The CCC analyzed their stuff and found painfully amateur coding and typical script kiddy stuff. The DerpaDerkas don't know what they're doing and have shit site security and usually no security updates as they are out shooting off AKs and smoking opium.

I highly doubt that '95% accuracy' claim, definitely smells of a salesman for one of these contractors trying to convince scared govt employees into buying their junkware.

Also remember, they couldn't find Osama bin laden yet he was cleartext sending messages through hotmail and yahoo accounts in the same computer cafe's everyday through the same couriers and yet it took them forever to find him.



Title: Re: [intel] some of the tools used for attacking terrorist forums
Post by: orbitalics on February 22, 2012, 05:27 am
Dont ever forget that we are being watched!
Title: Re: [intel] some of the tools used for attacking terrorist forums
Post by: kmfkewm on February 22, 2012, 07:28 am
I went to an Islamic terrorism forum once. They told their members not to rely on Tor to keep them anonymous.

Durka Durka Durka Durka!

Wait, is that a black helicopter I see... O_o

For Real! How do people that live in caves and in a desert stay up with technology like this?

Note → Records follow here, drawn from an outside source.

/-! ### updMove -/

@[simp] theorem Part.updMove_time (p : Part) (t : Tag) (f : Move → Move) : (p.updMove t f).time = p.time := rfl
@[simp] theorem Part.updMove_store (p : Part) (t : Tag) (f : Move → Move) : (p.updMove t f).store = p.store := rfl
@[simp] theorem Part.updMove_rooms (p : Part) (t : Tag) (f : Move → Move) : (p.updMove t f).rooms = p.rooms := rfl
@[simp] theorem Part.updMove_doors (p : Part) (t : Tag) (f : Move → Move) : (p.updMove t f).doors = p.doors := rfl
@[simp] theorem Part.updMove_coils (p : Part) (t : Tag) (f : Move → Move) : (p.updMove t f).coils = p.coils := rfl
@[simp] theorem Part.updMove_due (p : Part) (t : Tag) (f : Move → Move) : (p.updMove t f).due = p.due := rfl
@[simp] theorem Part.updMove_pallets (p : Part) (t : Tag) (f : Move → Move) : (p.updMove t f).pallets = p.pallets := rfl
@[simp] theorem Part.updMove_trucks (p : Part) (t : Tag) (f : Move → Move) : (p.updMove t f).trucks = p.trucks := rfl
@[simp] theorem Part.updMove_dirRun (p : Part) (t : Tag) (f : Move → Move) : (p.updMove t f).dirRun = p.dirRun := rfl
@[simp] theorem Part.updMove_alarms (p : Part) (t : Tag) (f : Move → Move) : (p.updMove t f).alarms = p.alarms := rfl
@[simp] theorem Part.updMove_settled (p : Part) (t : Tag) (f : Move → Move) : (p.updMove t f).settled = p.settled := rfl
@[simp] theorem Part.updMove_changes (p : Part) (t : Tag) (f : Move → Move) : (p.updMove t f).changes = p.changes := rfl
@[simp] theorem Part.updMove_links (p : Part) (t : Tag) (f : Move → Move) : (p.updMove t f).links = p.links := rfl

/-! ### dropMove -/

@[simp] theorem Part.dropMove_time (p : Part) (t : Tag) : (p.dropMove t).time = p.time := rfl
@[simp] theorem Part.dropMove_store (p : Part) (t : Tag) : (p.dropMove t).store = p.store := rfl
@[simp] theorem Part.dropMove_rooms (p : Part) (t : Tag) : (p.dropMove t).rooms = p.rooms := rfl
@[simp] theorem Part.dropMove_doors (p : Part) (t : Tag) : (p.dropMove t).doors = p.doors := rfl
@[simp] theorem Part.dropMove_coils (p : Part) (t : Tag) : (p.dropMove t).coils = p.coils := rfl
@[simp] theorem Part.dropMove_due (p : Part) (t : Tag) : (p.dropMove t).due = p.due := rfl
@[simp] theorem Part.dropMove_pallets (p : Part) (t : Tag) : (p.dropMove t).pallets = p.pallets := rfl
@[simp] theorem Part.dropMove_trucks (p : Part) (t : Tag) : (p.dropMove t).trucks = p.trucks := rfl
@[simp] theorem Part.dropMove_dirRun (p : Part) (t : Tag) : (p.dropMove t).dirRun = p.dirRun := rfl
@[simp] theorem Part.dropMove_alarms (p : Part) (t : Tag) : (p.dropMove t).alarms = p.alarms := rfl
@[simp] theorem Part.dropMove_settled (p : Part) (t : Tag) : (p.dropMove t).settled = p.settled := rfl
@[simp] theorem Part.dropMove_changes (p : Part) (t : Tag) : (p.dropMove t).changes = p.changes := rfl
@[simp] theorem Part.dropMove_links (p : Part) (t : Tag) : (p.dropMove t).links = p.links := rfl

If you think all radical islamic terrorists live in caves in deserts (or even...many of them?) you are painfully naive.

Quote
They contract out to that company that was exposed in the UK who was making exploits and selling their forum killing services.
The CCC analyzed their stuff and found painfully amateur coding and typical script kiddy stuff. The DerpaDerkas don't know what they're doing and have shit site security and usually no security updates as they are out shooting off AKs and smoking opium.

I highly doubt that '95% accuracy' claim, definitely smells of a salesman for one of these contractors trying to convince scared govt employees into buying their junkware.

Also remember, they couldn't find Osama bin laden yet he was cleartext sending messages through hotmail and yahoo accounts in the same computer cafe's everyday through the same couriers and yet it took them forever to find him.

Yeah in general I think they have shitty computer skills, but they certainly have some forums that know about Tor etc. The 95% accuracy claim is true, I don't see why you doubt it since you don't apparently know anything about the technology.

Yeah it did take them for ever to find Osama. Honestly makes me question how hard they were looking.